Stored data:
:::
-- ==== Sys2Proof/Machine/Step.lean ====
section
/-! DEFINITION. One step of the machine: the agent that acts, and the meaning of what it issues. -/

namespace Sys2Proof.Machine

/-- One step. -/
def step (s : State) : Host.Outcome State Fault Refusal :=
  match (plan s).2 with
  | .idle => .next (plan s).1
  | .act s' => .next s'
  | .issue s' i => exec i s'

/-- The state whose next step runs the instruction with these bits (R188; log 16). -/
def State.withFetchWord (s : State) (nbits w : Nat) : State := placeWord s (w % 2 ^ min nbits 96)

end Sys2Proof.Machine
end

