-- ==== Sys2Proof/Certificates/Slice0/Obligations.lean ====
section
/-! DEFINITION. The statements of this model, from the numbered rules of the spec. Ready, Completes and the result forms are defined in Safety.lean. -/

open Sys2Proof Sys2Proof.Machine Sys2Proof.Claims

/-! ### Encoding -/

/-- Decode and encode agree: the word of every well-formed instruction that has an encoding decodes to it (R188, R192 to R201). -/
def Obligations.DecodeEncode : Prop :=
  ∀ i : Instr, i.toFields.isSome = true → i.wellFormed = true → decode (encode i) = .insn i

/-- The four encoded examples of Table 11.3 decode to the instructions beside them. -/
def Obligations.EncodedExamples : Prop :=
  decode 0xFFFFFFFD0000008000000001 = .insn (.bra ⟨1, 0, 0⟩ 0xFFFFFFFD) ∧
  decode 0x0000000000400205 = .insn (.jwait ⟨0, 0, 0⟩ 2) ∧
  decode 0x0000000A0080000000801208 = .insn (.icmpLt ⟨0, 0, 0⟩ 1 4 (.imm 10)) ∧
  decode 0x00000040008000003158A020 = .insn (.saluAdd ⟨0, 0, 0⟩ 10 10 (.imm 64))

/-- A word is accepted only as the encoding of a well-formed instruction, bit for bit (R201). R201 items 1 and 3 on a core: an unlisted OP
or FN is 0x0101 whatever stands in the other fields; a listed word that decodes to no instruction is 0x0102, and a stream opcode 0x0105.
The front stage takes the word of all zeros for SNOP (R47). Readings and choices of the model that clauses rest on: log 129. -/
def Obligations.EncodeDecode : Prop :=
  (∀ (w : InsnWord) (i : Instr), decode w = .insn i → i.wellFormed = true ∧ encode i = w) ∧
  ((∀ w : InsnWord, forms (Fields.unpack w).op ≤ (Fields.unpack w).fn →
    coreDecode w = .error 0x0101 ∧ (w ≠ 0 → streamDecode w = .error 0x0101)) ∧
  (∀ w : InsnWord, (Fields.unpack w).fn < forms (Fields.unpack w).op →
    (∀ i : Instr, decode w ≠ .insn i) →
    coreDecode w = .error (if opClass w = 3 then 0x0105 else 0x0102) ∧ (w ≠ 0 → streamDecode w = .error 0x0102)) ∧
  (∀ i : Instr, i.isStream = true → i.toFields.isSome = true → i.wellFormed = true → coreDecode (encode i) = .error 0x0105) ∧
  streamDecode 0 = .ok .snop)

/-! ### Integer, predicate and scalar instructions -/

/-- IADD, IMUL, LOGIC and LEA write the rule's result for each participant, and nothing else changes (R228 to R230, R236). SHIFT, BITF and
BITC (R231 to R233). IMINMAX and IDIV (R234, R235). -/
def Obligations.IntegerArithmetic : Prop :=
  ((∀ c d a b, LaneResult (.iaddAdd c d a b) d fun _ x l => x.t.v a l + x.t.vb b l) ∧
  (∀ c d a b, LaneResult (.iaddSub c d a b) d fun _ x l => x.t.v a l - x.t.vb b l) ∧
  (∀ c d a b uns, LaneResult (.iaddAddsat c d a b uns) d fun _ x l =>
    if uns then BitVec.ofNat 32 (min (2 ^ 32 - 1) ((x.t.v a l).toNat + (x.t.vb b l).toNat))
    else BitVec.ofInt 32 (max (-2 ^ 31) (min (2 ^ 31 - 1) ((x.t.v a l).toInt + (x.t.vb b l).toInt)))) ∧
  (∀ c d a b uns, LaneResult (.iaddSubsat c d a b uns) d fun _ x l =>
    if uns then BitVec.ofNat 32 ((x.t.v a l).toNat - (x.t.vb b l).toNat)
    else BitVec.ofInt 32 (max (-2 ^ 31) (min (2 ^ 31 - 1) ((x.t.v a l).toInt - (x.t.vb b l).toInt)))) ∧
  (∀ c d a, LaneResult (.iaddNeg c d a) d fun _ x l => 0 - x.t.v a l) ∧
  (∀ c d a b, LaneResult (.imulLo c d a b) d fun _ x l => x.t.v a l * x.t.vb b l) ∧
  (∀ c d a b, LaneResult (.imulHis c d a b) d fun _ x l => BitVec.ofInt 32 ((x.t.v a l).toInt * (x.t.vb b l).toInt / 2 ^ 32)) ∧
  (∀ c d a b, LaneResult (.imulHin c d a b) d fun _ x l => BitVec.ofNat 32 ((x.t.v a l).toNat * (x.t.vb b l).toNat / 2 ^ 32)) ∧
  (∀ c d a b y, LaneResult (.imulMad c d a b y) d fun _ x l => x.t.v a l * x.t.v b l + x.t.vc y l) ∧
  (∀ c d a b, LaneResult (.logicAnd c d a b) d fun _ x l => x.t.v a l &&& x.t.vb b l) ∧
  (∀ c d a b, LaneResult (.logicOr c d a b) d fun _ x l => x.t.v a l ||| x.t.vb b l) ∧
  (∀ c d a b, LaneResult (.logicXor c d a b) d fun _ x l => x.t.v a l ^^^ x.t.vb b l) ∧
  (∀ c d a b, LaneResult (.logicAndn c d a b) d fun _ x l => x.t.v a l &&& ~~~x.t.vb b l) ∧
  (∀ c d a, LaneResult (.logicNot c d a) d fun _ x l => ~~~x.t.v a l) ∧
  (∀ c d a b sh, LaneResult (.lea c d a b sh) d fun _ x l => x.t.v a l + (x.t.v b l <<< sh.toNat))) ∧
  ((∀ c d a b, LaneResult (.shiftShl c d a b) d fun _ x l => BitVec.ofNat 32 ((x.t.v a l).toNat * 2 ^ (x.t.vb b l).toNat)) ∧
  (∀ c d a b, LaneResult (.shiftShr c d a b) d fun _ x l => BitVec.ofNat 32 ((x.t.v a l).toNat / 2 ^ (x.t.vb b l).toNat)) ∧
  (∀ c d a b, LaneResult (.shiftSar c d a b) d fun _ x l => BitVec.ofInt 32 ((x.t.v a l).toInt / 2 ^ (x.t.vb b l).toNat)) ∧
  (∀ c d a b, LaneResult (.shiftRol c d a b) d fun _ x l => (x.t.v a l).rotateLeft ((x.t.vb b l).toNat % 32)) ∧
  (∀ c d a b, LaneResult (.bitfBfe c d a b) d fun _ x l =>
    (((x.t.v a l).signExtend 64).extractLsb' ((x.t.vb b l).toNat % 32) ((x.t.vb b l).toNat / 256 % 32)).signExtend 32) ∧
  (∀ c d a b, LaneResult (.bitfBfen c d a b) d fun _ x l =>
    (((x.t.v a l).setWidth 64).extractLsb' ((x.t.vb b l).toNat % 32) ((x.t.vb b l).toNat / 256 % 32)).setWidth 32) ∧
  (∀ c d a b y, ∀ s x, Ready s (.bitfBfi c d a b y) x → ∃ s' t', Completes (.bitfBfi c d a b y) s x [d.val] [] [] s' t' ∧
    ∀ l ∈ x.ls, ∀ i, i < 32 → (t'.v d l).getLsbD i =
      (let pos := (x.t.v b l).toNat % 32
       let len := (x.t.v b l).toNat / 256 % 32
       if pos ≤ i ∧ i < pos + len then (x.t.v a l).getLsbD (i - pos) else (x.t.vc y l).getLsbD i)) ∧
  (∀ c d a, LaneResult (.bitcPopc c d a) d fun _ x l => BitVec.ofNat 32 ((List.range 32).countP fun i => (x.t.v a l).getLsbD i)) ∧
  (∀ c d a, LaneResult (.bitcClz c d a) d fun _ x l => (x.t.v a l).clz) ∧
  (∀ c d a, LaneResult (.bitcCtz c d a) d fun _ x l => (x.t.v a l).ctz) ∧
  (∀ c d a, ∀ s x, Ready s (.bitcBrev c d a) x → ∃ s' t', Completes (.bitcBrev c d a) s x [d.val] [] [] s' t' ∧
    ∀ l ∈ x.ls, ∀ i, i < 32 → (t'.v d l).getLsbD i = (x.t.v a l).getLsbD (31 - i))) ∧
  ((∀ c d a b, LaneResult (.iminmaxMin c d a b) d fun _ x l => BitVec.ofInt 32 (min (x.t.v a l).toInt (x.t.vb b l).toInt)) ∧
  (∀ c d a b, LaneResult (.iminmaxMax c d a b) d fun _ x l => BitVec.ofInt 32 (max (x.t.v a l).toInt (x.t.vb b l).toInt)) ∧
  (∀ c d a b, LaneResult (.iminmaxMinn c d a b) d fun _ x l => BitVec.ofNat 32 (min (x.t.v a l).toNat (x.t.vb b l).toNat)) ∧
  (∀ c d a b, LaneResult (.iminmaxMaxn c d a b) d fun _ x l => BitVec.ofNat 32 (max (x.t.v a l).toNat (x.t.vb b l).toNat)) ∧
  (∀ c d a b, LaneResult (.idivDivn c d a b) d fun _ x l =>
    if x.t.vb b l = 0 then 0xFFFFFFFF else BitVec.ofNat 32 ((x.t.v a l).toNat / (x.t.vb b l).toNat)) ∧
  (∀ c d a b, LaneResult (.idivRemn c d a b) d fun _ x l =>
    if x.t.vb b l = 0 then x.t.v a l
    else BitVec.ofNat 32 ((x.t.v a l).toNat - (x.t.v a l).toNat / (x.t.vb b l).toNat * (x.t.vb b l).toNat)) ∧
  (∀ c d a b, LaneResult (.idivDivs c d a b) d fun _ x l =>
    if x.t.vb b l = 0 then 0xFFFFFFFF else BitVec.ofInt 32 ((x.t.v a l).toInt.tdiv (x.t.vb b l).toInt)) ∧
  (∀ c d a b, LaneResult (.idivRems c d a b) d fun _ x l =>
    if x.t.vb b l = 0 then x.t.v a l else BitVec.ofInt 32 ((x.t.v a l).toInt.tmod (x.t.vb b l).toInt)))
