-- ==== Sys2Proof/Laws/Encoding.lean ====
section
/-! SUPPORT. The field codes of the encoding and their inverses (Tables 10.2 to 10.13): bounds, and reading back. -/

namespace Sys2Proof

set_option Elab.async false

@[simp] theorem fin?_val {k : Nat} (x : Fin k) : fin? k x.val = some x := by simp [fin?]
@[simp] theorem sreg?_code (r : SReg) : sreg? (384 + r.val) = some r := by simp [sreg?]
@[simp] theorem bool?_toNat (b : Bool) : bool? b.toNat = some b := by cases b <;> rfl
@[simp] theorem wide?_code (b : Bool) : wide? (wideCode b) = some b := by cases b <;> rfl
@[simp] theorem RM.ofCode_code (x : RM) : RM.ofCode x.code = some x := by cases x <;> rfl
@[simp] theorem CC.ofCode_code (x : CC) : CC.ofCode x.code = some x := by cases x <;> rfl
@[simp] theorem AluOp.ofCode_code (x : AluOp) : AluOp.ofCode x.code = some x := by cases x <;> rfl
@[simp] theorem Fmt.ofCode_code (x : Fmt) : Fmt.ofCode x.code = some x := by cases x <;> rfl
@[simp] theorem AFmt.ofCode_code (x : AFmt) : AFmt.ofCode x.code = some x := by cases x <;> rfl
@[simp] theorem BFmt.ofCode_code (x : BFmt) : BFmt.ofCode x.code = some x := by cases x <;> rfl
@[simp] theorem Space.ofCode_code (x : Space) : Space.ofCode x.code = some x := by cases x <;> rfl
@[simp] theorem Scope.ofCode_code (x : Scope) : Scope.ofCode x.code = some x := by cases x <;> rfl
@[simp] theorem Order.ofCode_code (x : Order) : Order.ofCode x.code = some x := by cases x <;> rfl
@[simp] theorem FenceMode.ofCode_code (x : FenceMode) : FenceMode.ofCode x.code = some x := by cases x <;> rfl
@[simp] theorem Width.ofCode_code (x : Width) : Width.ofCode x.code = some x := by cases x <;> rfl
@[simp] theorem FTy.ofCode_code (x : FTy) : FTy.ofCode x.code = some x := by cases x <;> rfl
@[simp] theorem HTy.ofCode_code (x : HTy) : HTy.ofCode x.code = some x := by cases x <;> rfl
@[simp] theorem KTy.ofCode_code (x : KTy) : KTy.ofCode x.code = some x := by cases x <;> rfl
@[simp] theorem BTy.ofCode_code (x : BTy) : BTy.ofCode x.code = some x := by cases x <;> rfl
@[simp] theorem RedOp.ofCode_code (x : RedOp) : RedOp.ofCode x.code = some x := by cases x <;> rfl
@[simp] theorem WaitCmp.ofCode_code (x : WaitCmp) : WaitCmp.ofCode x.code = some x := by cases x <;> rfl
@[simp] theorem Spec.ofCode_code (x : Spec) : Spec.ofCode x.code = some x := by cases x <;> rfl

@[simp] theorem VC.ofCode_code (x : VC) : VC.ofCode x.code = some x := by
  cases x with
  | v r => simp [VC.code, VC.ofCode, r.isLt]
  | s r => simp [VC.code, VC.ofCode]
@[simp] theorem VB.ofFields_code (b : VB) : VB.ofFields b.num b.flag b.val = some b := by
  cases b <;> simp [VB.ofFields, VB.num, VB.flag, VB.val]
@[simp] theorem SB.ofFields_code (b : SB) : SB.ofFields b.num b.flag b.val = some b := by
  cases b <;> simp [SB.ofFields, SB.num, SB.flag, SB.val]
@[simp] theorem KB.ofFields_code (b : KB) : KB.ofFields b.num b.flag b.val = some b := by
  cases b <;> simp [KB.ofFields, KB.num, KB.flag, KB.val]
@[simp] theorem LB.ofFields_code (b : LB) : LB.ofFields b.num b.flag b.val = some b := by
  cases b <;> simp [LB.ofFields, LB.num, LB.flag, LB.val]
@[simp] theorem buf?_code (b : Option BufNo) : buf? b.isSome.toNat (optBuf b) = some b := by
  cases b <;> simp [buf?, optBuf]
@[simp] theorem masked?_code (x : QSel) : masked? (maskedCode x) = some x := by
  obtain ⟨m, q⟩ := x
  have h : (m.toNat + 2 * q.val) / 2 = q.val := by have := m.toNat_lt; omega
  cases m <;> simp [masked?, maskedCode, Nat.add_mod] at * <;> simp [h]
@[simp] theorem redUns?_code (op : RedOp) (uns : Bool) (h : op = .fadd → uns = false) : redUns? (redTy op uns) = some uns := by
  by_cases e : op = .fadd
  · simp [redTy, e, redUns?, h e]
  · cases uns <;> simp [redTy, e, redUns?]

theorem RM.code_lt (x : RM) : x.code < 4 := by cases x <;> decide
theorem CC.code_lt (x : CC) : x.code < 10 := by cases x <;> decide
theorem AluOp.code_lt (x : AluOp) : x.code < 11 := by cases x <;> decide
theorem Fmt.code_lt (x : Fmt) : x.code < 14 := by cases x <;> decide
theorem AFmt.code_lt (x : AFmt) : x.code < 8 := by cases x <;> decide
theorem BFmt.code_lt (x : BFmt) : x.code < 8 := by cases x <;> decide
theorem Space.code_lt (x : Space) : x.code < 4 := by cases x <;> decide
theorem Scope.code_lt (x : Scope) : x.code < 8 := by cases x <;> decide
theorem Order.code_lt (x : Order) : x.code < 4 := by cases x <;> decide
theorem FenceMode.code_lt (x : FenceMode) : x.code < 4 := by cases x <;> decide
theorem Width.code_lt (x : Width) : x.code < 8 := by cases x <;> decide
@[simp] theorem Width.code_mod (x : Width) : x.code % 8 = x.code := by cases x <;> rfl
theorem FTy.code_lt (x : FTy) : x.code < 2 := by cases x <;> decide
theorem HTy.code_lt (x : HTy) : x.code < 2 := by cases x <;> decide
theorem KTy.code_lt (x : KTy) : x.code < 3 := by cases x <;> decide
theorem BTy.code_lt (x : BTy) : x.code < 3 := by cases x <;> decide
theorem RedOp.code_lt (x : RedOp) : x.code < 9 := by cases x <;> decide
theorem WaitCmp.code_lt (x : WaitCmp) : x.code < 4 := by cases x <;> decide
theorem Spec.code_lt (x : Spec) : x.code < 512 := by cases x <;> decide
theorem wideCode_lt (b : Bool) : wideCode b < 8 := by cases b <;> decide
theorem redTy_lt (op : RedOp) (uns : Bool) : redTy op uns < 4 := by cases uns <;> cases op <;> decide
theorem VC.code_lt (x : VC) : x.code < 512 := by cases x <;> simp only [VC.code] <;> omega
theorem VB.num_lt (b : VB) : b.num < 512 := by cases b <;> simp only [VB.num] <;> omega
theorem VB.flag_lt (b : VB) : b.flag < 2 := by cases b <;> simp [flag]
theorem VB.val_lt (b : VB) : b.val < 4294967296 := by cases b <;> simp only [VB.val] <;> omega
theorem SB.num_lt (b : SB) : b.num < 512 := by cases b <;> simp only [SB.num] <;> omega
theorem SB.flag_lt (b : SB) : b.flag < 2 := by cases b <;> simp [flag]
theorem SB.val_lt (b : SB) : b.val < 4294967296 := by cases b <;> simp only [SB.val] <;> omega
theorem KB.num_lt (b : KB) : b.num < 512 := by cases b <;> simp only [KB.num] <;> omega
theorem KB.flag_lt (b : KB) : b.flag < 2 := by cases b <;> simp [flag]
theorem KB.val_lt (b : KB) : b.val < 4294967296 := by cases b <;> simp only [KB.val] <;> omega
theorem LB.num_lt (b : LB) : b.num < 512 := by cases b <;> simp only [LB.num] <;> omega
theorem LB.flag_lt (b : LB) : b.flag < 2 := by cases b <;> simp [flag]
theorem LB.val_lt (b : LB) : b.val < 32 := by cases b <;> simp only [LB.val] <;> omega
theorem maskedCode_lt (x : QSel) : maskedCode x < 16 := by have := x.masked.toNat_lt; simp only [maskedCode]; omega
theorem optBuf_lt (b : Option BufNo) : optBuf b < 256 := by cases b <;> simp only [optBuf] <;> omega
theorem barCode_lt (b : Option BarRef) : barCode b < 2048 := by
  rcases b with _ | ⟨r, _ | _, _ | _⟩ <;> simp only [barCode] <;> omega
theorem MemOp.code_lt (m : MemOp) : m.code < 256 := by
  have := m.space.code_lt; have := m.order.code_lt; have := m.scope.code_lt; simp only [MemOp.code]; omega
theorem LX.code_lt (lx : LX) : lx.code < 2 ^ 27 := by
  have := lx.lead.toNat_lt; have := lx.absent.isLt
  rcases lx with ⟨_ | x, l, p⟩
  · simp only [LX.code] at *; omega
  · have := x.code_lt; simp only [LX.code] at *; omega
:::
▶ _Task details_: Look above for the line holding "(∀ i : Instr, decode w ≠ .insn i) →". Print it and every line after it, exactly, through the line holding "coreDecode w = .error (if".

▶ _Answer section_:
    (∀ i : Instr, decode w ≠ .insn i) →
    coreDecode w = .error (if opClass w = 3 then 0x0105 else 0x0102) ∧ (w ≠ 0 → streamDecode w = .error 0x0102)) ∧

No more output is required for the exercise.